今回のインタビューではApexについてフォーカスし、楽しみ方や周辺機器の選び方、チームの組み方について話を聞く。

■前編記事

選手と解説者の両方でわかったプロゲーマーに必要な実績と人脈

FPSを知り尽くしたメンバーが開発したApex Legends

――Apexを始めた当初の印象はどうでしたか? 当時から、このゲームは流行ると予想できたのでしょうか。

ぜるにゃん:
Apexは、今年の2月にリリースされた直後から始めました。発売当日のTwitchの視聴者数などで、ある程度これは来たなというのは思いましたね。もともと仲が良かったメンバーでいろんなゲームをやっていたのですが、一番遊んでいたのがApexだったので「もちろんチーム組むでしょ」という話になり、1週間でチームを作りました。

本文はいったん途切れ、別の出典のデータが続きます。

theorem execReboot_keeps (b0 : LoaderSrc) (s0 : State) : KeepsO s0 (execReboot b0 s0) := by
  have h0 := Keeps.refl s0
  unfold execReboot
  refine Keeps.transO ?_ (doneW_keeps _)
  refine State.loader_keeps ?_ _ _ _ _ fun u r p hu => ?_
  · exact h0
  · try beta_reduce
    extract_lets -merge +onlyGivenNames x1
    have hx1 : Keeps s0 x1 := by unfold x1; exact Keeps.transS hu (State.replyTo_keeps _ _ _)
    clear_value x1; revert x1 hx1; refine Keeps.gen fun x1 hx1 => ?_
    extract_lets -merge +onlyGivenNames x2
    try clear_value x2
    exact Keeps.upd hx1 rfl

theorem execMemrd_keeps (s0 : State) : KeepsO s0 (execMemrd s0) := by
  have h0 := Keeps.refl s0
  unfold execMemrd
  refine Keeps.transO ?_ (doneW_keeps _)
  refine keepsS_ite ?_ ?_
  · split
    · rename_i heq
      have hx1 := keeps1_of heq (s0 := s0) (by
          exact Keeps.trans1 h0 (State.memrd_keeps _ _)
        )
      exact Keeps.transS hx1 (State.hwReply_keeps _ _ _)
    · rename_i heq
      have hx2 := keeps1_of heq (s0 := s0) (by
          exact Keeps.trans1 h0 (State.memrd_keeps _ _)
        )
      exact hx2
  · exact keepsS_ite h0 (Keeps.transS h0 (State.memrdUart_keeps _ _))

theorem execMemwr_keeps (s0 : State) : KeepsO s0 (execMemwr s0) := by
  have h0 := Keeps.refl s0
  unfold execMemwr
  refine Keeps.transO ?_ (doneW_keeps _)
  refine keepsS_ite ?_ ?_
  · split
    · rename_i heq
      have hx1 := keeps1_of heq (s0 := s0) (by
          exact Keeps.trans1 h0 (State.memwr_keeps _ _)
        )
      exact Keeps.transS hx1 (State.hwReply_keeps _ _ _)
  · exact h0

theorem execRxdone_keeps (s0 : State) : KeepsO s0 (execRxdone s0) := by
  have h0 := Keeps.refl s0
  unfold execRxdone
  exact Keeps.transO (Keeps.transS h0 (State.rxDone_keeps _)) (doneW_keeps _)

theorem execHostTxgo_keeps (s0 : State) : KeepsO s0 (execHostTxgo s0) := by
  have h0 := Keeps.refl s0
  unfold execHostTxgo
  exact Keeps.transO (Keeps.transS h0 (State.txGo_keeps _)) (doneW_keeps _)

theorem execTxcancel_keeps (s0 : State) : KeepsO s0 (execTxcancel s0) := by
  have h0 := Keeps.refl s0
  unfold execTxcancel
  exact Keeps.transO (Keeps.transS h0 (State.txCancel_keeps _)) (doneW_keeps _)

theorem State.regPut_keeps (s0 : State) (b1 : CoreId) (b2 : Nat) (b3 : Word) : KeepsP s0 (State.regPut s0 b1 b2 b3) := by
  have h0 := Keeps.refl s0
  unfold State.regPut
  refine keepsP_ite ?_ ?_
  · exact Keeps.transP h0 (State.csrWrite_keeps _ _ _ _)
  · refine keepsP_ite ?_ ?_
    · refine keepsP_some ?_
      exact Keeps.transS h0 (State.gprPut_keeps _ _ _ _)
    · exact keepsP_none

theorem State.regRead_keeps (s0 : State) (c : CoreId) (n : Nat) (p : Word × State) (h : s0.regRead c n = some p) : Keeps s0 p.2 := by
  unfold State.regRead at h
  by_cases h1 : n < 0x1000
  · exact State.csrRead_keeps _ _ _ _ ((if_pos h1).symm.trans h)
  · have h := (if_neg h1).symm.trans h
    by_cases h2 : n < 0x1020
    · obtain rfl := Option.some.inj ((if_pos h2).symm.trans h)
      exact Keeps.refl s0
    · have : none = some p := (if_neg h2).symm.trans h
      cases this

theorem State.cmdTransfer_keeps (s0 : State) (c : CoreId) (v : Word) : KeepsP s0 (s0.cmdTransfer c v) := by
  unfold State.cmdTransfer
  refine keepsP_ite (keepsP_some (Keeps.refl s0)) (keepsP_ite (State.regPut_keeps _ _ _ _) fun t h => ?_)
  obtain ⟨p, hp, rfl⟩ := Option.map_eq_some_iff.1 h
  exact (State.regRead_keeps _ _ _ _ hp).upd rfl

theorem State.cmdRun_keeps (s0 : State) (b1 : CoreId) (b2 : Word) : Keeps s0 (State.cmdRun s0 b1 b2) := by
  have h0 := Keeps.refl s0
  unfold State.cmdRun
  refine keepsS_ite ?_ ?_
  · exact Keeps.transS h0 (State.cmdErr_keeps _ _)
  · split
    · exact Keeps.transS h0 (State.cmdErr_keeps _ _)
    · rename_i heq
      have hx1 := keepsP_of heq (s0 := s0) (by
          exact Keeps.transP h0 (State.cmdTransfer_keeps _ _ _)
        )
      exact keepsS_ite (Keeps.transS hx1 (State.bufRun_keeps _ _ _ _)) hx1

theorem State.dmCommand_keeps (s0 : State) (v : Word) : Keeps s0 (s0.dmCommand v) := by
  have key : ∀ t c, Keeps s0 t → Keeps s0 (if bitsOf v 24 8 != 0 then t.cmdErr 2
      else if 2 ≤ t.dbg.hartsel || !(t.core c).stopped then t.cmdErr 4
      else t.cmdRun c v) := fun t c h1 => keepsS_ite (h1.transS (State.cmdErr_keeps _ _)) (keepsS_ite (h1.transS (State.cmdErr_keeps _ _))
    (h1.transS (State.cmdRun_keeps _ _ _)))
  exact keepsS_ite (State.cmdErr_keeps _ _) (keepsS_ite (Keeps.refl s0) (key _ _ ((Keeps.refl s0).dbg _)))

theorem State.autoExec_keeps (s0 : State) (b1 : Nat) : Keeps s0 (State.autoExec s0 b1) := by
  have h0 := Keeps.refl s0
  unfold State.autoExec
  exact keepsS_ite (Keeps.transS h0 (State.dmCommand_keeps _ _)) h0

theorem State.debugResume_keeps (s0 : State) (b1 : CoreId) : Keeps s0 (State.debugResume s0 b1) := by
  have h0 := Keeps.refl s0
  unfold State.debugResume
  extract_lets -merge +onlyGivenNames x1
  try clear_value x1
  extract_lets -merge +onlyGivenNames x2
  try clear_value x2
  extract_lets -merge +onlyGivenNames x3
  have hx3 : Keeps s0 x3 := by unfold x3; exact Keeps.upd h0 rfl
  clear_value x3; revert x3 hx3; refine Keeps.gen fun x3 hx3 => ?_
  refine keepsS_ite ?_ ?_
  · refine keepsS_ite ?_ ?_
    · exact Keeps.transS (Keeps.transS hx3 (State.hartMap_keeps _ _ _)) (State.stepGo_keeps _ _)
    · exact Keeps.transS (Keeps.transS hx3 (State.setCore_keeps _ _ _)) (State.dumpStep_keeps _)
  · exact h0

――ぜるにゃん選手から見たApexの魅力はなんでしょうか。

ぜるにゃん:
2点あります。1つは、FPS要素の完成度の高さです。

今までのバトルロイヤル系ゲームって、バトロワ要素とFPS要素を合わせたゲームをという感じでした。しかし、Apexは違った。このゲームはRespawn Entertainmentが制作しているのですが、彼らはもともとCoDのModern Warfare 2を作っていたメンバーです。FPSを作っていた人たちが作ったバトルロイヤルだから、FPSとしての完成度も高かったのでしょうね。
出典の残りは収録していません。